Work required –
Only a number is wanted here: the count of lines in the data below where the string "bankNo" occurs.

Collected data entries

+ + + + + + +

def locWrite (s : State) (x : Loc) (n v : Nat) : State :=
  foldN n (fun i s => locPut s (x.at i) (BitVec.ofNat 8 (v / 256 ^ i)) (stays s x n i)) s

/-- The strips of a crust claim in scratch: offset and length (R236). -/
def recField (r : List Byte) (off n : Nat) : Nat := leNat ((r.drop off).take n)

def stripLen (r : List Byte) (face : Nat) : Nat :=
  let e (a : Nat) := if face / 2 = a then recField r 0x1D 1 else recField r (0x10 + 2 * a) 2
  e 0 * e 1 * e 2 * 2 ^ recField r 0x1C 1

def faceOn (r : List Byte) (face : Nat) : Bool := recField r 0x1E 1 / 2 ^ face % 2 = 1

def replicaLen (r : List Byte) : Nat :=
  (List.range 6).foldl (fun a f => if faceOn r f then a + stripLen r f else a) 0

/-- Whether n bytes of a block's scratch meet a crust replica (R114, R236). -/
def inReplica (b : Block) (off n : Nat) : Bool :=
  b.claims.any fun c => overlaps off n (recField c.record 0x20 4) (replicaLen c.record)

/-- Where a local address lies, or the class it fails with (R218). -/
def localAt (s : State) (x : Here) (sp : Space) (a n : Nat) (write : Bool) : Except FClass Loc :=
  let b := x.block
  match sp with
  | .scratch =>
    if a + n > 4096 * b.scratchGran || (write && inReplica b a n) then .error .prot
    else .ok (.scr x.core x.wp.block a)
  | .window =>
    let i := a / 32768
    match (x.co.warps.find? fun (_, y) => y.block == x.wp.block && y.index == i) with
    | none => .error .prot
    | some (w, y) =>
      let r := a % 32768 / 128
      if r ≥ 8 * y.granules.length then .error .prot else .ok (.reg x.core w r (a % 128))
  | .column =>
    if a + n > 16384 * b.colGran.length then .error .prot
    else .ok (.bank b.bankCol (16384 * (b.colGran.getD (a / 16384) 0) + a % 16384))
  | .cshared =>
    if a ≥ 2 ^ 24 then .error .prot
    else match b.share with
      | none => .error .crew
      | some (h, _) =>
        match (crewOf s h).bind fun c => c.maps.find? fun m => m.1 == a / 2 ^ 20 with
        | none => .error .crew
        | some (_, c, k) =>
          match tget (coreOf s c).blocks k with
          | none => .error .crew
          | some y =>
            if a % 2 ^ 20 + n > 4096 * y.scratchGran || (write && inReplica y (a % 2 ^ 20) n) then .error .prot
            else .ok (.scr c k (a % 2 ^ 20))
  | _ => .error .undef

def colOf (s : State) (pair pos : Nat) : Column := tgetD (tgetD s.pairs pair {}).cols pos {}

/-- Number of the bank of a logical column: the spare column of a pair has a bank of its own (R11, R342). -/
def bankNo (s : State) (pair pos : Nat) : Nat := 17 * pair + (if (colOf s pair pos).spare then 16 else pos)

/-- A bank's column migrates (R342). -/
def bankMoving (s : State) (bank : Nat) : Bool :=
  (List.range 16).any fun pos => bankNo s (bank / 17) pos == bank && (colOf s (bank / 17) pos).migrating

/-- A core reaches a bank over a frozen vertical bus (R338). -/
def busFrozen (s : State) (core bank : Nat) : Bool :=
  (List.range 16).any fun pos =>
    bankNo s (bank / 17) pos == bank && (colOf s (bank / 17) pos).frozen && pairOf core == bank / 17 && posOf core == pos

/-- The bank belongs to the core's own column, which reaches it over the vertical port (R334). -/
def ownBank (s : State) (core bank : Nat) : Bool := pairOf core == bank / 17 && bankNo s (pairOf core) (posOf core) == bank

/-- An access to a bank waits at its arbiter: over a frozen vertical bus, or at the horizontal port while its column
migrates (R338, R342). -/
def bankWaits (s : State) (core bank : Nat) : Bool :=
  (bankMoving s bank && !ownBank s core bank) || busFrozen s core bank

/-- Stage 4 for local lanes: every lane's place, or the trap of the failing ones. -/
def checkLocal (s : State) (x : Here) (sp : Space) (scalar write : Bool) (n : Nat) (addrs : List (Nat × Nat)) :
    Chk (List (Nat × Loc)) :=
  let rs := addrs.map fun (l, a) => (l, a, localAt s x sp a n write)
  let bads := rs.filterMap fun (l, a, r) => match r with | .error c => some (l, a, c) | .ok _ => none
  match bads with
  | [] =>
    if sp == .column && bankWaits s x.core x.block.bankCol then .busy
    else .ok (rs.filterMap fun (l, _, r) => match r with | .ok p => some (l, p) | .error _ => none)
  | (_, _, c) :: _ =>
    let c := if bads.any fun b => b.2.2 == .prot then FClass.prot else c
    failLanes c x.exec scalar ((bads.filter fun b => b.2.2 == c).map fun b => (b.1, b.2.1))

/-! Ordering (R94-R99). -/

/-- The scope in force: .crew is the narrowest unit that holds every crew mate (R95). -/
def effScope (s : State) (x : Here) (sc : Scope) : Scope :=
  match sc with
  | .crew =>
    let ms := crewMates s x.core x.wp
    if ms.all fun m => m.1 == x.core && m.2 == x.wp.block then .block
    else if ms.all fun m => chipletOf m.1 == chipletOf x.core then .die
    else .pkg
  | sc => sc

/-- Requests of a warp that are not yet performed, wherever they stand. -/
def ownReq (core w : Nat) (r : Req) : Bool := r.core == core && r.warp == w
def wcReqs (s : State) (core w : Nat) : List Req :=
  ((coreOf s core).wc.filter (·.warp == w)).map (·.req)
def portReqs (s : State) (core w : Nat) : List Req :=
  (tgetD s.ports (portOf core) []).filter (ownReq core w)
def homeReqs (s : State) (core w : Nat) : List Req :=
  s.slices.flatMap fun (_, sl) =>
    (sliceReqs sl).filter (ownReq core w)

def allReqs (s : State) (core w : Nat) : List Req := wcReqs s core w ++ portReqs s core w ++ homeReqs s core w

/-- No load, atomic or MWAIT of the warp is outstanding. -/
def loadsDone (co : Core) (w : Nat) : Bool := !(co.ops.any fun o => o.warp == w && !o.store)

/-- Every earlier store of the warp is performed at a scope (R94). -/
def storesDone (s : State) (core w : Nat) (sc : Scope) : Bool :=
  match sc with
  | .pkg | .sys => !(allReqs s core w).any writes
  | _ => (wcReqs s core w).isEmpty

/-- What a release at a scope waits for in the base layer (R96). -/
def releaseReady (s : State) (x : Here) (sc : Scope) : Bool :=
  loadsDone x.co x.w && storesDone s x.core x.w sc

/-- An acquire at this scope empties the L1 of global lines (R94). -/
def acqInvalidates (sc : Scope) : Bool := sc == .die || sc == .pkg || sc == .sys

/-- A space of the base layer (R22). -/
def baseLayer (sp : Space) : Bool := sp == .global || sp == .const

/-- Later accesses of the warp wait for .lhold, and in the base layer for an acquire (R50, R97). -/
def opHeld (x : Here) (base : Bool) : Bool := x.co.ops.any fun o => o.warp == x.w && (o.holds || (base && o.acq))

/-- Words that access memory wait for an outstanding SREAD .wait too (R174). -/
def memHeld (x : Here) (base : Bool) : Bool := !x.wp.shapeWaits.isEmpty || opHeld x base

/-- The context's epoch advances at a release at package or system scope (R122). -/
def advanceEpoch (s : State) (ctx : Nat) (sc : Scope) : State :=
  if sc == .pkg || sc == .sys then { s with contexts := tmod s.contexts ctx fun c => { c with epoch := c.epoch + 1 } }
  else s

/-! Requests (R19, R21). -/

/-- A request reaches its port buffer. -/
def toPort (s : State) (r : Req) : State :=
  let p := portOf r.core
  { s with ports := tins s.ports p (tgetD s.ports p [] ++ [{ r with seq := s.nextReq }]), nextReq := s.nextReq + 1 }

/-- A store leaves the write-combining buffer: L1 takes its bytes if it holds the line, the port takes it (R21, R224). -/
def accept (s : State) (core : Nat) (x : Wc) : State :=
  let s := match x.req.act with
    | .write d m _ =>
      if x.req.prov.isSome then s
      else modCore s core fun co => { co with l1 := co.l1.map fun y =>
        if y.line == x.req.line then { y with data := mergeLine y.data d m, poison := y.poison &&& ~~~ sectorsWhole m }
        else y }
    | _ => s
  toPort s x.req

/-- The oldest store of a core's buffer is accepted. -/
def acceptOne (s : State) (core : Nat) : State :=
  match (coreOf s core).wc with
  | [] => s
  | x :: t => accept (modCore s core fun co => { co with wc := t }) core x

/-- Stores of the buffer that meet a condition are accepted, oldest first. -/
def acceptIf (s : State) (core : Nat) (p : Wc → Bool) : State :=
  let all := (coreOf s core).wc
  let s := modCore s core fun co => { co with wc := all.filter fun x => !p x }
  (all.filter p).foldl (fun s x => accept s core x) s

/-- Groups of lanes on one line, in order of first lane. -/
def byLine (ls : List GLane) : List (List GLane) :=
  let lines := ls.foldl (fun (a : List Nat) g => if a.contains g.line then a else a ++ [g.line]) []
  lines.map fun n => ls.filter fun g => g.line == n

/-- The first lane of a group. -/
def groupHead (g : List GLane) : GLane := g.headD { lane := 0, va := 0, pa := 0, home := 0, leaf := 0 }

/-- The detector's data for a line, with the addresses of its sectors. -/
def raceLine (s : State) (x : Here) (mods : Mods) (g : GLane) : Option Race :=
  (raceOf s x.ctx x.gid x.p.pc g.va g.leaf (raceScope mods.ord mods.scope)).map fun r =>
    { r with vas := (List.range 4).map fun i => (i, g.va / 128 * 128 + 32 * i) }

/-- A request of the issuing warp for a group of lanes on one line. -/
def reqFor (s : State) (x : Here) (mods : Mods) (op : Nat) (act : Act) (lanes : List LaneReq) (g : GLane) : Req :=
  { core := x.core, warp := x.w, op := op, line := g.line, home := g.home, act := act, lanes := lanes,
    pol := polOf mods.cache g.leaf, prov := x.tag, race := raceLine s x mods g, part := (ctxOf s x.ctx).part,
    va := g.va / 128 * 128, slot := x.sl, age := x.wp.age, word := unitWord x.ws,
    launch := x.block.launch }

/-- A write that the device performs for a word is checked and recorded like the warp's own (R122, R124). -/
def noteWrite (s : State) (x : Here) (mods : Mods) (g : GLane) (n kind : Nat) : State :=
  raceDo s { core := x.core, line := g.line, home := g.home, act := .probe, race := raceLine s x mods g }
    (sectorsTouched (fieldMask (g.pa % 128) n)) kind

/-- A new operation of the warp; its number is returned. -/
def newOp (s : State) (core : Nat) (o : MemOp) : State × Nat :=
  let id := (coreOf s core).nextOp
  (modCore s core fun co => { co with nextOp := id + 1, ops := co.ops ++ [{ o with id := id }] }, id)

/-- The L1's copy of a line; for constant space, one filled since a launch was accepted (R106). -/
def l1Find (co : Core) (after : Option Nat) (line : Nat) : Option L1Line :=
  co.l1.find? fun y => y.line == line && (match after with | some n => y.mark > n | none => true)

/-- A way of a line at its home is marked first to evict (R225). -/
def markWay (s : State) (h line : Nat) : State :=
  modSlice s h fun sl => { sl with ways := sl.ways.map fun (k, w) => (k, if w.line == line then { w with first := true } else w) }

/-- What a hit leaves in the L1, and at the home (R225). -/
def hitMarks (s : State) (core pol home line : Nat) : State :=
  let s := modCore s core fun co =>
    let co := { co with l1Hits := co.l1Hits + 1 }
    if pol = 3 then l1DropLine co line
    else if pol = 1 then { co with l1 := co.l1.map fun y => if y.line == line then { y with first := true } else y }
    else co
  if pol = 1 || pol = 3 then markWay s home line else s

/-- Global loads (R98, R222, R224): hits in L1 are delivered at once, the other lines are requested.  A line of which the
warp has a read or an atomic on its way is no hit (R90), nor, for constant space, one filled before the launch was
accepted (R106).  `bound` gives the ranges an ACQ invalidates instead of the whole L1 (R101). -/
def loadGlobal (s : State) (x : Here) (dest : Dest) (ty : Ty) (mods : Mods) (ls : List GLane)
    (bound : Option (List (Nat × Nat)) := none) (after : Option Nat := none) : State :=
  let lines := ls.map (·.line)
  let s := acceptIf s x.core fun y => y.warp == x.w && lines.contains y.req.line
  let sc := effScope s x mods.scope
  let acq := mods.ord == .acq
  let home := acq && acqInvalidates sc
  let bypass := home || x.prov
  let co := coreOf s x.core
  let groups := byLine ls
  let mine := (allReqs s x.core x.w).filter fun r => !isStore r
  let hit (g : List GLane) : Option L1Line :=
    if bypass || mine.any fun r => r.line == (groupHead g).line then none
    else l1Find co after (groupHead g).line
  let n := destSize dest ty
  -- hits
  let s := groups.foldl (fun s g =>
    match hit g with
    | none => s
    | some y =>
      let s := g.foldl (fun s l =>
        modWarp s x.core x.w fun w =>
          putLane w dest ty l.lane (lineField y.data (l.pa % 128) n) fun i => poisoned y.poison (l.pa % 128 + 4 * i) (min 4 n)) s
      let bads := (g.filter fun l => poisoned y.poison (l.pa % 128) n).map (·.va)
      let s := match bads with
        | [] => s
        | v :: t => modWarp s x.core x.w fun w => notePoison w (t.foldl min v)
      hitMarks s x.core (polOf mods.cache (groupHead g).leaf) y.home y.line) s
  let misses := groups.filter fun g => (hit g).isNone
  let hold := mods.layer == .lhold || mods.layer == .lboth
  if misses.isEmpty then
    let all := acq && acqInvalidates sc && bound.isNone
    let rs := if acq && acqInvalidates sc then bound.getD [] else []
    retireNow (modCore s x.core fun co => l1Drop co all rs) x
  else
    let (s, id) := newOp s x.core
      { id := 0, warp := x.w, slot := x.sl, dest := dest, ty := ty, left := misses.length, holds := hold, acq := acq,
        invalAll := acq && acqInvalidates sc && bound.isNone,
        inval := if acq && acqInvalidates sc then bound else none, lanes := x.exec, vas := ls.map fun g => (g.lane, g.va) }
    let s := misses.foldl (fun s g =>
      let h := groupHead g
      let r := reqFor s x mods id .read (g.map fun l => { lane := l.lane, off := l.pa % 128 }) h
      toPort s { r with fwd := !(acq && (sc == .pkg || sc == .sys)), fill := r.pol < 2 && !x.prov }) s
    let s := modCore s x.core fun co =>
      let co := { co with l1Misses := co.l1Misses + misses.length }
      (misses.filter fun g => polOf mods.cache (groupHead g).leaf = 3).foldl (fun co g => l1DropLine co (groupHead g).line) co
    retireNow (modWarp s x.core x.w fun w => addPend w dest) x

/-- Bytes of a group's stores over a line: a higher lane's store is later (R89). -/
def storeBytes (s : State) (n : Nat) (g : List (GLane × Nat)) : Line × LineMask :=
  let (d, m) := g.foldl (fun (a : Line × LineMask) y =>
    let f := fieldMask (y.1.pa % 128) n
    (mergeLine a.1 (fieldLine (y.1.pa % 128) n y.2) f, a.2 ||| f)) (0, 0)
  match g with
  | y :: _ => (roundPacked s y.1.line d, m)
  | [] => (d, m)

/-- A provisional line cannot be added: the set already holds four (R350). -/
def provFull (s : State) (x : Here) (g : GLane) : Bool :=
  match x.tag with
  | some tag => !provRoom (sliceOf s g.home) g.line tag
  | none => false

/-- Global stores enter the write-combining buffer, one entry a line (R19, R222). -/
def storeGlobal (s : State) (x : Here) (mods : Mods) (n : Nat) (ls : List (GLane × Nat)) : State :=
  let groups := (byLine (ls.map (·.1))).map fun g => ls.filter fun y => y.1.line == (groupHead g).line
  let hold := mods.layer == .lhold || mods.layer == .lboth
  let (s, id) := if hold then
      newOp s x.core { id := 0, warp := x.w, slot := x.sl, dest := .none, ty := .b32, left := groups.length,
                       holds := true, store := true }
    else (s, 0)
  let s := groups.foldl (fun s g =>
    let h := groupHead (g.map (·.1))
    let (d, m) := storeBytes s n g
    let r := reqFor s x mods id (.write d m 0) (g.map fun y => { lane := y.1.lane, off := y.1.pa % 128 }) h
    modCore s x.core fun co => { co with wc := co.wc ++ [{ warp := x.w, req := r }] }) s
  let s := if mods.ord == .rel then advanceEpoch s x.ctx (effScope s x mods.scope) else s
  retireNow s x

+ + + + + + +

Result for this exercise –
4